Based on NHGRI fact sheet https://www.genome.gov/about-genomics/fact-sheets/Genetics-vs-Genomics
Both genetics and genomics directly impact our health and well-being. Genetics refers to the study of genes and the way that certain traits or conditions are passed down from parents to children. Genomics, on the other hand, describes the study of all of a person’s genes (the genome).
What are genetics and genomics?
Genetics involves scientific studies of genes and their effects. Genes carry the instructions for making proteins, which direct the activities of cells and functions of the body. For example, genes determine characteristics like our hair color or texture or the shape of our ears. Genetics can also play a role in passing down diseases from parents to children. Some examples of genetic or inherited disorders include cystic fibrosis, Huntington’s disease, and sickle cell disease. Unlike genetic disorders that are inherited from parents, some diseases are caused by changes, or mutations, in a gene or group of genes that can happen during a person’s life. Such mutations are not inherited from a parent but instead occur either randomly or because of some kind of environmental factor, like cigarette smoke.

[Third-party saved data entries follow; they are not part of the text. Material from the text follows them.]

-- ==== Sys2Proof/Laws/Within.lean ====
section
/-! SUPPORT. What an operation may change: `Within P s t` says that t differs from s in the parts of P only, that the queue
of waiting commands is untouched, that free values are drawn forward, and that the invariant is kept. One lemma per
operation, in the files Within<Module>.lean, says it for that operation; P is a number whose bits stand for the parts of
the state, in the order of the fields of `Within`. -/

namespace Sys2Proof.Machine

/-- Every part of a is a part of b. -/
def sub (a b : Nat) : Prop := a &&& b = a

theorem sub_trans {a b c : Nat} (h : sub a b) (k : sub b c) : sub a c := by
  unfold sub at *; rw [← h, Nat.and_assoc, k]

theorem sub_of {a b : Nat} (h : Nat.beq (Nat.land a b) a = true) : sub a b := Nat.eq_of_beq_eq_true h

theorem sub_bit {a b i : Nat} (h : sub a b) (hi : a.testBit i = true) : b.testBit i = true := by
  unfold sub at h
  have := congrArg (·.testBit i) h
  simp only [Nat.testBit_and, hi, Bool.true_and] at this
  exact this

/-- t is s but for the parts of P. -/
structure Within (P : Nat) (s t : State) : Prop where
  pending : t.pending = s.pending
  free : s.free ≤ t.free
  inv : s.Inv → t.Inv
  regs : P.testBit 0 = false → t.regs = s.regs ∧ t.shadows = s.shadows ∧ t.holds = s.holds
  mem : P.testBit 1 = false → t.mem = s.mem ∧ t.sramPoison = s.sramPoison ∧ t.poison0 = s.poison0 ∧ t.poison1 = s.poison1
  memq : P.testBit 2 = false → t.memq = s.memq ∧ t.memSeq = s.memSeq ∧ t.moves = s.moves ∧ t.moveSeq = s.moveSeq ∧
    t.bankScrub = s.bankScrub ∧ t.dramScrub = s.dramScrub ∧ t.bufEvents = s.bufEvents
  cores : P.testBit 3 = false → t.cores = s.cores
  fns : P.testBit 4 = false → t.fns = s.fns
  sectors : P.testBit 5 = false → t.sectors = s.sectors
  jobs : P.testBit 6 = false → t.jobs = s.jobs ∧ t.jobSeq = s.jobSeq
  alloc : P.testBit 7 = false → t.zombies = s.zombies ∧ t.gddrUsed = s.gddrUsed ∧ t.hbmUsed = s.hbmUsed
  encQ : P.testBit 8 = false → t.encQ = s.encQ
  passes : P.testBit 9 = false → t.passes = s.passes ∧ t.passSeq = s.passSeq ∧ t.kseTurn = s.kseTurn
  xfers : P.testBit 10 = false → t.xfers = s.xfers ∧ t.xferSeq = s.xferSeq ∧ t.batches = s.batches
  zeroing : P.testBit 11 = false → t.zeroing = s.zeroing
  day : P.testBit 12 = false → t.day = s.day
  keeper : P.testBit 13 = false → t.keeper = s.keeper
  eic : P.testBit 14 = false → t.eicStack = s.eicStack
  start : P.testBit 15 = false → t.start = s.start
  maint : P.testBit 16 = false → t.maint = s.maint
  sched : P.testBit 17 = false → t.sched = s.sched
  pke : P.testBit 18 = false → t.pke = s.pke
  fab : P.testBit 19 = false → t.fab = s.fab
  ftime : P.testBit 20 = false → t.ftime = s.ftime
  outputs : P.testBit 21 = false → t.outputs = s.outputs

theorem Within.refl (P : Nat) (s : State) : Within P s s where
  pending := rfl
  free := Nat.le_refl _
  inv h := h
  regs _ := ⟨rfl, rfl, rfl⟩
  mem _ := ⟨rfl, rfl, rfl, rfl⟩
  memq _ := ⟨rfl, rfl, rfl, rfl, rfl, rfl, rfl⟩
  cores _ := rfl
  fns _ := rfl
  sectors _ := rfl
  jobs _ := ⟨rfl, rfl⟩
  alloc _ := ⟨rfl, rfl, rfl⟩
  encQ _ := rfl
  passes _ := ⟨rfl, rfl, rfl⟩
  xfers _ := ⟨rfl, rfl, rfl⟩
  zeroing _ := rfl
  day _ := rfl
  keeper _ := rfl
  eic _ := rfl
  start _ := rfl
  maint _ := rfl
  sched _ := rfl
  pke _ := rfl
  fab _ := rfl
  ftime _ := rfl
  outputs _ := rfl

/-- A fold of steps that each stay within P. -/
theorem Within.foldl {α : Type} {P : Nat} {s0 s : State} {f : State → α → State} {l : List α} (h : Within P s0 s)
    (hf : ∀ t a, Within P s0 t → Within P s0 (f t a)) : Within P s0 (l.foldl f s) := by
  induction l generalizing s with
  | nil => exact h
  | cons a l ih => exact ih (hf s a h)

Genomics is a much more recent field of science than genetics. Genomics got its “official” start in 1953 when James Watson and Francis Crick published their paper on the discovery of the DNA double helix. Genomics describes the study of all of a person’s genes (the genome), including interactions of those genes with each other and with the person’s environment. The term “genomics” was created in 1987.
The field of genomics includes the scientific study of complex diseases such as heart disease, asthma, diabetes, and cancer, because these diseases are typically caused by a combination of genetic and environmental factors rather than by individual genes. KP Research Bank scientists and scientists around the world are studying genomics to better understand how various diseases develop and impact individuals, and how to develop better ways to diagnose and treat these diseases.

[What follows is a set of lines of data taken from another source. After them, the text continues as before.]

-- ==== Sys2Proof/Laws/WithinLink.lean ====
section
/-! SUPPORT. What each operation of Machine/Link.lean may change (see Within.lean). -/

namespace Sys2Proof.Machine

theorem setPort_within {P s0 s a1 a2} (h : Within P s0 s) (hp : sub 524288 P) : Within P s0 (setPort s a1 a2) := by
  unfold setPort
  repeat' (first | with_reducible assumption | exact sub_of rfl | with_reducible refine Within.upd_fab ?_ (sub_trans ?_ hp))

theorem modPort_within {P s0 s a1 a2} (h : Within P s0 s) (hp : sub 524288 P) : Within P s0 (modPort s a1 a2) := by
  unfold modPort
  repeat' (first | with_reducible assumption | exact sub_of rfl | with_reducible refine setPort_within ?_ (sub_trans ?_ hp))

theorem setPortState_within {P s0 s a1 a2} (h : Within P s0 s) (hp : sub 131073 P) : Within P s0 (setPortState s a1 a2) := by
  unfold setPortState
  repeat' (first | with_reducible assumption | exact sub_of rfl | with_reducible refine bump_within ?_ (sub_trans ?_ hp) | with_reducible refine regSetFld_within ?_ (sub_trans ?_ hp) | with_reducible refine raiseSrc_within ?_ (sub_trans ?_ hp) | with_reducible refine Within.ite ?_ ?_ | (extract_lets +onlyGivenNames x; refine (fun (_ : Within P s0 x) => ?_) ?_; rotate_left; subst x; rotate_left; clear_value x) | (extract_lets +onlyGivenNames x; clear_value x) | split)

theorem setPairState_within {P s0 s a1} (h : Within P s0 s) (hp : sub 1 P) : Within P s0 (setPairState s a1) := by
  unfold setPairState
  repeat' (first | with_reducible assumption | exact sub_of rfl | with_reducible refine regSetFld_within ?_ (sub_trans ?_ hp))

theorem oweCredit_within {P s0 s a1} (h : Within P s0 s) (hp : sub 524288 P) : Within P s0 (oweCredit s a1) := by
  unfold oweCredit
  repeat' (first | with_reducible assumption | exact sub_of rfl | with_reducible refine modPort_within ?_ (sub_trans ?_ hp) | split)

theorem notePath_within {P s0 s a1 a2} (h : Within P s0 s) (hp : sub 524288 P) : Within P s0 (notePath s a1 a2) := by
  unfold notePath
  repeat' (first | with_reducible assumption | exact sub_of rfl | with_reducible refine Within.ite ?_ ?_ | with_reducible refine Within.upd_fab ?_ (sub_trans ?_ hp) | (extract_lets +onlyGivenNames x; refine (fun (_ : Within P s0 x) => ?_) ?_; rotate_left; subst x; rotate_left; clear_value x) | (extract_lets +onlyGivenNames x; clear_value x) | split)

theorem launch_within {P s0 s a1 a2} (h : Within P s0 s) (hp : sub 524289 P) : Within P s0 (launch s a1 a2).1 := by
  unfold launch
  repeat' (first | with_reducible assumption | exact sub_of rfl | with_reducible refine modPort_within ?_ (sub_trans ?_ hp) | with_reducible refine bump_within ?_ (sub_trans ?_ hp) | with_reducible refine notePath_within ?_ (sub_trans ?_ hp) | with_reducible refine oweCredit_within ?_ (sub_trans ?_ hp) | (extract_lets +onlyGivenNames x; refine (fun (_ : Within P s0 x) => ?_) ?_; rotate_left; subst x; rotate_left; clear_value x) | (extract_lets +onlyGivenNames x; clear_value x) | split)
theorem launch_within' {P s0 s t r a1 a2} (he : launch s a1 a2 = (t, r)) (h : Within P s0 s) (hp : sub 524289 P) : Within P s0 t := by
  have k : Within P s0 (launch s a1 a2).1 := launch_within h hp
  rw [he] at k; exact k

theorem sendXctrl_within {P s0 s a1 a2 a3 a4 a5 a6 a7} (h : Within P s0 s) (hp : sub 524289 P) : Within P s0 (sendXctrl s a1 a2 a3 a4 a5 a6 a7) := by
  unfold sendXctrl
  repeat' (first | with_reducible assumption | exact sub_of rfl | with_reducible refine bump_within ?_ (sub_trans ?_ hp) | with_reducible refine launch_within ?_ (sub_trans ?_ hp) | with_reducible refine launch_within' ‹_› ?_ (sub_trans ?_ hp) | with_reducible refine Within.ite ?_ ?_ | (extract_lets +onlyGivenNames x; refine (fun (_ : Within P s0 x) => ?_) ?_; rotate_left; subst x; rotate_left; clear_value x) | (extract_lets +onlyGivenNames x; refine (fun (_ : Within P s0 x.1) => ?_) ?_; rotate_left; subst x; rotate_left; clear_value x) | (extract_lets +onlyGivenNames x; clear_value x) | split)

theorem forward_within {P s0 s a1 a2} (h : Within P s0 s) (hp : sub 524289 P) : Within P s0 (forward s a1 a2) := by
  unfold forward
  repeat' (first | with_reducible assumption | exact sub_of rfl | with_reducible refine sendXctrl_within ?_ (sub_trans ?_ hp) | with_reducible refine launch_within ?_ (sub_trans ?_ hp) | with_reducible refine launch_within' ‹_› ?_ (sub_trans ?_ hp) | with_reducible refine Within.ite ?_ ?_ | (extract_lets +onlyGivenNames x; refine (fun (_ : Within P s0 x) => ?_) ?_; rotate_left; subst x; rotate_left; clear_value x) | (extract_lets +onlyGivenNames x; refine (fun (_ : Within P s0 x.1) => ?_) ?_; rotate_left; subst x; rotate_left; clear_value x) | (extract_lets +onlyGivenNames x; clear_value x) | split)

theorem sendMessage_within {P s0 s a1 a2 a3 a4} (h : Within P s0 s) (hp : sub 524289 P) : Within P s0 (sendMessage s a1 a2 a3 a4) := by
  unfold sendMessage
  repeat' (first | with_reducible assumption | exact sub_of rfl | with_reducible refine launch_within ?_ (sub_trans ?_ hp) | with_reducible refine launch_within' ‹_› ?_ (sub_trans ?_ hp) | with_reducible refine Within.foldl ?_ (fun _ _ _ => ?_) | with_reducible refine Within.foldl_fst ?_ (fun _ _ _ => ?_) | with_reducible refine Within.ite ?_ ?_ | split)

theorem pairOnPort_within {P s0 s a1 a2} (h : Within P s0 s) (hp : sub 524288 P) : Within P s0 (pairOnPort s a1 a2) := by
  unfold pairOnPort
  repeat' (first | with_reducible assumption | exact sub_of rfl | with_reducible refine modPort_within ?_ (sub_trans ?_ hp) | with_reducible refine Within.foldl ?_ (fun _ _ _ => ?_) | with_reducible refine Within.foldl_fst ?_ (fun _ _ _ => ?_))

theorem pairSend_within {P s0 s a1 a2} (h : Within P s0 s) (hp : sub 524288 P) : Within P s0 (pairSend s a1 a2) := by
  unfold pairSend
  repeat' (first | with_reducible assumption | exact sub_of rfl | with_reducible refine pairOnPort_within ?_ (sub_trans ?_ hp))

theorem takeoverOn_within {P s0 s a1} (h : Within P s0 s) (hp : sub 524288 P) : Within P s0 (takeoverOn s a1) := by
  unfold takeoverOn
  repeat' (first | with_reducible assumption | exact sub_of rfl | with_reducible refine modPort_within ?_ (sub_trans ?_ hp) | with_reducible refine Within.foldl ?_ (fun _ _ _ => ?_) | with_reducible refine Within.foldl_fst ?_ (fun _ _ _ => ?_) | (extract_lets +onlyGivenNames x; refine (fun (_ : Within P s0 x) => ?_) ?_; rotate_left; subst x; rotate_left; clear_value x) | (extract_lets +onlyGivenNames x; clear_value x))

theorem recallMessage_within {P s0 s a1} (h : Within P s0 s) (hp : sub 524288 P) : Within P s0 (recallMessage s a1) := by
  unfold recallMessage
  repeat' (first | with_reducible assumption | exact sub_of rfl | with_reducible refine Within.upd_fab ?_ (sub_trans ?_ hp) | (extract_lets +onlyGivenNames x; refine (fun (_ : Within P s0 x) => ?_) ?_; rotate_left; subst x; rotate_left; clear_value x) | (extract_lets +onlyGivenNames x; clear_value x))

theorem beginReplay_within {P s0 s a1} (h : Within P s0 s) (hp : sub 655361 P) : Within P s0 (beginReplay s a1) := by
  unfold beginReplay
  repeat' (first | with_reducible assumption | exact sub_of rfl | with_reducible refine setPortState_within ?_ (sub_trans ?_ hp) | with_reducible refine bump_within ?_ (sub_trans ?_ hp) | with_reducible refine setPort_within ?_ (sub_trans ?_ hp) | with_reducible refine Within.ite ?_ ?_ | (extract_lets +onlyGivenNames x; refine (fun (_ : Within P s0 x) => ?_) ?_; rotate_left; subst x; rotate_left; clear_value x) | (extract_lets +onlyGivenNames x; clear_value x) | split)

theorem receive_within {P s0 s a1 a2 a3} (h : Within P s0 s) (hp : sub 524289 P) : Within P s0 (receive s a1 a2 a3).1 := by
  unfold receive; try dsimp only
  repeat' (first | with_reducible assumption | exact sub_of rfl | with_reducible refine modPort_within ?_ (sub_trans ?_ hp) | with_reducible refine setPort_within ?_ (sub_trans ?_ hp) | with_reducible refine bump_within ?_ (sub_trans ?_ hp) | split)
theorem receive_within' {P s0 s t r a1 a2 a3} (he : receive s a1 a2 a3 = (t, r)) (h : Within P s0 s) (hp : sub 524289 P) : Within P s0 t := by
  have := receive_within (a1 := a1) (a2 := a2) (a3 := a3) h hp; rw [he] at this; exact this

theorem transmit_within {P s0 s a1} (h : Within P s0 s) (hp : sub 2621440 P) : Within P s0 (transmit s a1) := by
  unfold transmit
  repeat' (first | with_reducible assumption | exact sub_of rfl | with_reducible refine emit_within ?_ (sub_trans ?_ hp) | with_reducible refine oweCredit_within ?_ (sub_trans ?_ hp) | with_reducible refine setPort_within ?_ (sub_trans ?_ hp) | with_reducible refine Within.ite ?_ ?_ | (extract_lets +onlyGivenNames x; refine (fun (_ : Within P s0 x) => ?_) ?_; rotate_left; subst x; rotate_left; clear_value x) | (extract_lets +onlyGivenNames x; clear_value x) | split)

theorem portDown_within {P s0 s a1} (h : Within P s0 s) (hp : sub 655361 P) : Within P s0 (portDown s a1) := by
  unfold portDown
  repeat' (first | with_reducible assumption | exact sub_of rfl | with_reducible refine setPortState_within ?_ (sub_trans ?_ hp) | with_reducible refine bumpN_within ?_ (sub_trans ?_ hp) | with_reducible refine oweCredit_within ?_ (sub_trans ?_ hp) | with_reducible refine setPort_within ?_ (sub_trans ?_ hp) | with_reducible refine Within.foldl ?_ (fun _ _ _ => ?_) | with_reducible refine Within.foldl_fst ?_ (fun _ _ _ => ?_) | with_reducible refine Within.ite ?_ ?_ | with_reducible refine Within.upd_fab ?_ (sub_trans ?_ hp) | (extract_lets +onlyGivenNames x; refine (fun (_ : Within P s0 x) => ?_) ?_; rotate_left; subst x; rotate_left; clear_value x) | (extract_lets +onlyGivenNames x; clear_value x) | split)

theorem portUp_within {P s0 s a1 a2} (h : Within P s0 s) (hp : sub 655361 P) : Within P s0 (portUp s a1 a2) := by
  unfold portUp
  repeat' (first | with_reducible assumption | exact sub_of rfl | with_reducible refine setPortState_within ?_ (sub_trans ?_ hp) | with_reducible refine modPort_within ?_ (sub_trans ?_ hp) | with_reducible refine regSetFld_within ?_ (sub_trans ?_ hp) | with_reducible refine Within.ite ?_ ?_ | (extract_lets +onlyGivenNames x; refine (fun (_ : Within P s0 x) => ?_) ?_; rotate_left; subst x; rotate_left; clear_value x) | (extract_lets +onlyGivenNames x; clear_value x) | split)

end Sys2Proof.Machine
end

Why are genetics and genomics important to my health?
Genetics and genomics both play roles in health and disease. Genetics helps individuals and families learn about how conditions such as sickle cell anemia and cystic fibrosis are inherited in families, what screening and testing options are available, and, for some genetic conditions, what treatments are available. (See: Frequently Asked Questions About Genetic Disorders)
Genomics helps researchers discover why some people get sick from certain infections, environmental factors, and behaviors, while others do not. For example, there are some people who exercise their whole lives, eat a healthy diet, have regular medical checkups, yet they die of a heart attack at age 40. There are also people who smoke, never exercise, eat unhealthy foods, and live to be 100. Genomics may hold the key to understanding these differences.

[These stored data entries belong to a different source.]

/-! setPendingBit -/
@[simp] theorem setPendingBit_mem (e n : Nat) (v : Bool) : (setPendingBit s e n v).mem = s.mem :=
  ((setPendingBit_within (.refl 1 s) (sub_of rfl)).mem rfl).1
@[simp] theorem setPendingBit_memq (e n : Nat) (v : Bool) : (setPendingBit s e n v).memq = s.memq :=
  ((setPendingBit_within (.refl 1 s) (sub_of rfl)).memq rfl).1
@[simp] theorem setPendingBit_cores (e n : Nat) (v : Bool) : (setPendingBit s e n v).cores = s.cores :=
  (setPendingBit_within (.refl 1 s) (sub_of rfl)).cores rfl
@[simp] theorem setPendingBit_fns (e n : Nat) (v : Bool) : (setPendingBit s e n v).fns = s.fns :=
  (setPendingBit_within (.refl 1 s) (sub_of rfl)).fns rfl
@[simp] theorem setPendingBit_sectors (e n : Nat) (v : Bool) : (setPendingBit s e n v).sectors = s.sectors :=
  (setPendingBit_within (.refl 1 s) (sub_of rfl)).sectors rfl
@[simp] theorem setPendingBit_jobs (e n : Nat) (v : Bool) : (setPendingBit s e n v).jobs = s.jobs :=
  ((setPendingBit_within (.refl 1 s) (sub_of rfl)).jobs rfl).1
@[simp] theorem setPendingBit_zombies (e n : Nat) (v : Bool) : (setPendingBit s e n v).zombies = s.zombies :=
  ((setPendingBit_within (.refl 1 s) (sub_of rfl)).alloc rfl).1
@[simp] theorem setPendingBit_encQ (e n : Nat) (v : Bool) : (setPendingBit s e n v).encQ = s.encQ :=
  (setPendingBit_within (.refl 1 s) (sub_of rfl)).encQ rfl
@[simp] theorem setPendingBit_passes (e n : Nat) (v : Bool) : (setPendingBit s e n v).passes = s.passes :=
  ((setPendingBit_within (.refl 1 s) (sub_of rfl)).passes rfl).1
@[simp] theorem setPendingBit_xfers (e n : Nat) (v : Bool) : (setPendingBit s e n v).xfers = s.xfers :=
  ((setPendingBit_within (.refl 1 s) (sub_of rfl)).xfers rfl).1
@[simp] theorem setPendingBit_batches (e n : Nat) (v : Bool) : (setPendingBit s e n v).batches = s.batches :=
  ((setPendingBit_within (.refl 1 s) (sub_of rfl)).xfers rfl).2.2
@[simp] theorem setPendingBit_zeroing (e n : Nat) (v : Bool) : (setPendingBit s e n v).zeroing = s.zeroing :=
  (setPendingBit_within (.refl 1 s) (sub_of rfl)).zeroing rfl
@[simp] theorem setPendingBit_day (e n : Nat) (v : Bool) : (setPendingBit s e n v).day = s.day :=
  (setPendingBit_within (.refl 1 s) (sub_of rfl)).day rfl
@[simp] theorem setPendingBit_keeper (e n : Nat) (v : Bool) : (setPendingBit s e n v).keeper = s.keeper :=
  (setPendingBit_within (.refl 1 s) (sub_of rfl)).keeper rfl
@[simp] theorem setPendingBit_eicStack (e n : Nat) (v : Bool) : (setPendingBit s e n v).eicStack = s.eicStack :=
  (setPendingBit_within (.refl 1 s) (sub_of rfl)).eic rfl
@[simp] theorem setPendingBit_start (e n : Nat) (v : Bool) : (setPendingBit s e n v).start = s.start :=
  (setPendingBit_within (.refl 1 s) (sub_of rfl)).start rfl
@[simp] theorem setPendingBit_maint (e n : Nat) (v : Bool) : (setPendingBit s e n v).maint = s.maint :=
  (setPendingBit_within (.refl 1 s) (sub_of rfl)).maint rfl
@[simp] theorem setPendingBit_sched (e n : Nat) (v : Bool) : (setPendingBit s e n v).sched = s.sched :=
  (setPendingBit_within (.refl 1 s) (sub_of rfl)).sched rfl
@[simp] theorem setPendingBit_pke (e n : Nat) (v : Bool) : (setPendingBit s e n v).pke = s.pke :=
  (setPendingBit_within (.refl 1 s) (sub_of rfl)).pke rfl
@[simp] theorem setPendingBit_fab (e n : Nat) (v : Bool) : (setPendingBit s e n v).fab = s.fab :=
  (setPendingBit_within (.refl 1 s) (sub_of rfl)).fab rfl
@[simp] theorem setPendingBit_ftime (e n : Nat) (v : Bool) : (setPendingBit s e n v).ftime = s.ftime :=
  (setPendingBit_within (.refl 1 s) (sub_of rfl)).ftime rfl
@[simp] theorem setPendingBit_outputs (e n : Nat) (v : Bool) : (setPendingBit s e n v).outputs = s.outputs :=
  (setPendingBit_within (.refl 1 s) (sub_of rfl)).outputs rfl
@[simp] theorem setPendingBit_pending (e n : Nat) (v : Bool) : (setPendingBit s e n v).pending = s.pending :=
  (setPendingBit_within (.refl 1 s) (sub_of rfl)).pending

/-! raiseSrc -/
@[simp] theorem raiseSrc_mem (e n : Nat) : (raiseSrc s e n).mem = s.mem :=
  ((raiseSrc_within (.refl 131073 s) (sub_of rfl)).mem rfl).1
@[simp] theorem raiseSrc_memq (e n : Nat) : (raiseSrc s e n).memq = s.memq :=
  ((raiseSrc_within (.refl 131073 s) (sub_of rfl)).memq rfl).1
@[simp] theorem raiseSrc_cores (e n : Nat) : (raiseSrc s e n).cores = s.cores :=
  (raiseSrc_within (.refl 131073 s) (sub_of rfl)).cores rfl
@[simp] theorem raiseSrc_fns (e n : Nat) : (raiseSrc s e n).fns = s.fns :=
  (raiseSrc_within (.refl 131073 s) (sub_of rfl)).fns rfl
@[simp] theorem raiseSrc_sectors (e n : Nat) : (raiseSrc s e n).sectors = s.sectors :=
  (raiseSrc_within (.refl 131073 s) (sub_of rfl)).sectors rfl
@[simp] theorem raiseSrc_jobs (e n : Nat) : (raiseSrc s e n).jobs = s.jobs :=
  ((raiseSrc_within (.refl 131073 s) (sub_of rfl)).jobs rfl).1
@[simp] theorem raiseSrc_zombies (e n : Nat) : (raiseSrc s e n).zombies = s.zombies :=
  ((raiseSrc_within (.refl 131073 s) (sub_of rfl)).alloc rfl).1
@[simp] theorem raiseSrc_encQ (e n : Nat) : (raiseSrc s e n).encQ = s.encQ :=
  (raiseSrc_within (.refl 131073 s) (sub_of rfl)).encQ rfl
@[simp] theorem raiseSrc_passes (e n : Nat) : (raiseSrc s e n).passes = s.passes :=
  ((raiseSrc_within (.refl 131073 s) (sub_of rfl)).passes rfl).1
@[simp] theorem raiseSrc_xfers (e n : Nat) : (raiseSrc s e n).xfers = s.xfers :=
  ((raiseSrc_within (.refl 131073 s) (sub_of rfl)).xfers rfl).1
@[simp] theorem raiseSrc_batches (e n : Nat) : (raiseSrc s e n).batches = s.batches :=
  ((raiseSrc_within (.refl 131073 s) (sub_of rfl)).xfers rfl).2.2
@[simp] theorem raiseSrc_zeroing (e n : Nat) : (raiseSrc s e n).zeroing = s.zeroing :=
  (raiseSrc_within (.refl 131073 s) (sub_of rfl)).zeroing rfl
@[simp] theorem raiseSrc_day (e n : Nat) : (raiseSrc s e n).day = s.day :=
  (raiseSrc_within (.refl 131073 s) (sub_of rfl)).day rfl
@[simp] theorem raiseSrc_keeper (e n : Nat) : (raiseSrc s e n).keeper = s.keeper :=
  (raiseSrc_within (.refl 131073 s) (sub_of rfl)).keeper rfl
@[simp] theorem raiseSrc_eicStack (e n : Nat) : (raiseSrc s e n).eicStack = s.eicStack :=
  (raiseSrc_within (.refl 131073 s) (sub_of rfl)).eic rfl
@[simp] theorem raiseSrc_start (e n : Nat) : (raiseSrc s e n).start = s.start :=
  (raiseSrc_within (.refl 131073 s) (sub_of rfl)).start rfl
@[simp] theorem raiseSrc_maint (e n : Nat) : (raiseSrc s e n).maint = s.maint :=
  (raiseSrc_within (.refl 131073 s) (sub_of rfl)).maint rfl
@[simp] theorem raiseSrc_pke (e n : Nat) : (raiseSrc s e n).pke = s.pke :=
  (raiseSrc_within (.refl 131073 s) (sub_of rfl)).pke rfl
@[simp] theorem raiseSrc_fab (e n : Nat) : (raiseSrc s e n).fab = s.fab :=
  (raiseSrc_within (.refl 131073 s) (sub_of rfl)).fab rfl
@[simp] theorem raiseSrc_ftime (e n : Nat) : (raiseSrc s e n).ftime = s.ftime :=
  (raiseSrc_within (.refl 131073 s) (sub_of rfl)).ftime rfl
@[simp] theorem raiseSrc_outputs (e n : Nat) : (raiseSrc s e n).outputs = s.outputs :=
  (raiseSrc_within (.refl 131073 s) (sub_of rfl)).outputs rfl
@[simp] theorem raiseSrc_pending (e n : Nat) : (raiseSrc s e n).pending = s.pending :=
  (raiseSrc_within (.refl 131073 s) (sub_of rfl)).pending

Apart from accidents — such as falls, motor vehicle accidents, or poisonings — genomic factors play a role in 9 of the 10 leading causes of death in the United States; this includes, for example, heart disease, cancer, and diabetes. All human beings are 99.9 percent identical in their genetic makeup. It’s the differences in the remaining 0.1 percent that hold important clues about the causes of diseases. Gaining a better understanding of the interactions between genes and the environment by way of genomics is helping researchers find better ways to improve health and prevent disease.